▶ [Data]:
= Beginning of Section =

/-- STEP: every unit runs until one CMD or EPOCH record is appended; what had waited for the end of the halt runs
first. DEDUCED, log entry 79. -/
def dbgStep (s : State) : State :=
  if !up s then status 3 s else
  each s.dbg.late runLate { s with dbg := { s.dbg with
    state := 1, stepping := true, stepFrom := s.dbg.recs, late := [], sram := [], ansStatus := 1 } }

def execDbgStep (r : DbgReq) (s : State) : Host.Outcome State Fault Refusal := .next (dbgReq 0x0A true r dbgStep s)

def execStepDone (s : State) : Host.Outcome State Fault Refusal :=
  .next (when (s.dbg.stepping && s.dbg.recs != s.dbg.stepFrom) enterHalt s)

/-! ### Recipe lanes (R188, R389) -/

/-- A halted lane that has ended gives its block up. -/
def laneEnded (n : Nat) (s : State) : State :=
  if (lane s n).trap = 0 then s else
  let s := match (lane s n).blk.bind (blk? s) with
    | none => setLane n { lane s n with blk := none } { s with dbg.lanes := s.dbg.lanes.filter (· != n) }
    | some b =>
      match b.kind with
      | .dec _ => decResume n s
      | _ => encResume n s
  settleAfter s

/-- A lane request: lanes beyond 31 answer ERROR, a lane that is not halted REFUSED (DEDUCED, log entry 53). -/
def onHaltedLane (n : Nat) (f : State → State) (s : State) : State :=
  if 32 ≤ n then status 4 s else if !s.dbg.lanes.contains n then status 3 s else laneEnded n (f s)

def rstep (n : Nat) (s : State) : State := setLane n (laneStep (recipe s (lane s n).slot) (lane s n)) s

def rresume (n : Nat) (s : State) : State := setLane n (runLane s (lane s n)) s

def execDbgRstep (r : DbgReq) (s : State) : Host.Outcome State Fault Refusal :=
  .next (dbgReq 0x0B true r (onHaltedLane r.sel (rstep r.sel)) s)

def execDbgRresume (r : DbgReq) (s : State) : Host.Outcome State Fault Refusal :=
  .next (dbgReq 0x0C true r (onHaltedLane r.sel (rresume r.sel)) s)

/-! ### Breakpoints (R390) -/

/-- A slot or a kind that does not exist answers ERROR (DEDUCED, log entry 53). -/
def bpSet (slot arg : Nat) (data : W64) (s : State) : State :=
  let kind := bits arg 23 20
  if 8 ≤ slot ∨ kind = 0 ∨ 6 < kind then status 4 s
  else { s with dbg := { s.dbg with
    bps := Tab.put s.dbg.bps slot { kind, arg := bits arg 19 0, data := data.toNat }
    hits := s.dbg.hits.filter (· != slot) } }

def bpClear (slot : Nat) (s : State) : State :=
  if 8 ≤ slot then status 4 s
  else { s with dbg := { s.dbg with bps := Tab.del s.dbg.bps slot, hits := s.dbg.hits.filter (· != slot) } }

def execDbgBpSet (r : DbgReq) (s : State) : Host.Outcome State Fault Refusal :=
  .next (dbgReq 0x10 true r (bpSet r.sel r.arg r.data) s)

def execDbgBpClear (r : DbgReq) (s : State) : Host.Outcome State Fault Refusal :=
  .next (dbgReq 0x11 true r (bpClear r.sel) s)

/-- BREAKPOINT_FIRE: a breakpoint whose condition was met halts the block at a dispatch-step boundary; in a halted block it
only records its index. -/
def breakpointFire (slot : Nat) (s : State) : State :=
  match Tab.get? s.dbg.bps slot with
  | none => s
  | some b =>
    let seen : State := { s with dbg := { s.dbg with hits := s.dbg.hits.filter (· != slot), lastBp := slot } }
    if !s.dbg.hits.contains slot then s
    else if s.dbg.state = 2 then seen
    else if cutHolds s then s
    else haltWith slot b.kind seen

def execBreakpointFire (slot : Nat) (s : State) : Host.Outcome State Fault Refusal :=
  .next (when (up s) (breakpointFire slot) s)

/-! ### Memory access (R384, R385) -/

/-- Bytes of the stores 0 to 12 (R322; the sizes of chapter 1). How the sequencer's 512 KiB divide is not given. -/
def storeBytes (space : Nat) : Nat :=
  if space = 10 ∨ space = 11 then Config.seqBytes (space - 10)
  else [64 * 2 ^ 20, 32 * 2 ^ 20, 6 * 2 ^ 20, 2 * 2 ^ 20, 2 * 2 ^ 20, 2 * 2 ^ 20, 4 * 2 ^ 20, 2 ^ 20, 2 ^ 20, 512 * 1024, 0, 0,
    128 * 1024].getD space 0

/-- The 64 plates of one lane of a bank, lowest plate in bit 0. -/
def bankWord (b : Iset) (lane : Nat) : Nat := maskOf 64 fun i => b.mem (64 * lane + i)

/-- The lane of a store as the state holds it; `none` where the manual does not say what lies there. A lane whose valid bit is clear
reads as zero: that of a free context, of staging without a slot in use, of an empty reserve (R319). -/
def laneWord (s : State) (space lane : Nat) : Option Nat :=
  match space with
  | 0 => if s.str.blocks.isEmpty && s.cap.cut.chains.isEmpty then some 0 else none
  | 1 => if s.cap.passants.isEmpty && s.cap.units == 131072 then some 0 else none
  | 2 => match Tab.get? s.str.ctxs (lane / 6) with
    | some c => some (fld (ctxBytes c) (8 * (lane % 6)) 8)
    | none => some 0
  | 3 | 4 => (s.ldg.log.find? fun r => 18432 + r.lsn % logWords == lane / 4).map fun r => fld (recBytes r) (8 * (lane % 4)) 8
  | 5 => some (bankWord (if lane < 131072 then s.cap.bank0 else s.cap.bank1) (lane % 131072))
  | 12 => some ((recipe s (lane / 256)).getD (lane % 256) 0)
  | _ => none

/-- The content of a lane: what the debug port wrote during this halt, what the state holds, or a free value. -/
def laneRead (s : State) (space lane : Nat) : Nat × State :=
  match Tab.get? s.dbg.sram (space * 2 ^ 32 + lane), laneWord s space lane with
  | some w, _ => (w.toNat, s)
  | none, some w => (w, s)
  | none, none => let w := free s; (w.1.toNat, w.2)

= End of Section =

▶ [Activity]: Copy each line of the data that includes the word "toNat".

▶ [Solution]:
    bps := Tab.put s.dbg.bps slot { kind, arg := bits arg 19 0, data := data.toNat }
  | some w, _ => (w.toNat, s)
  | none, none => let w := free s; (w.1.toNat, w.2)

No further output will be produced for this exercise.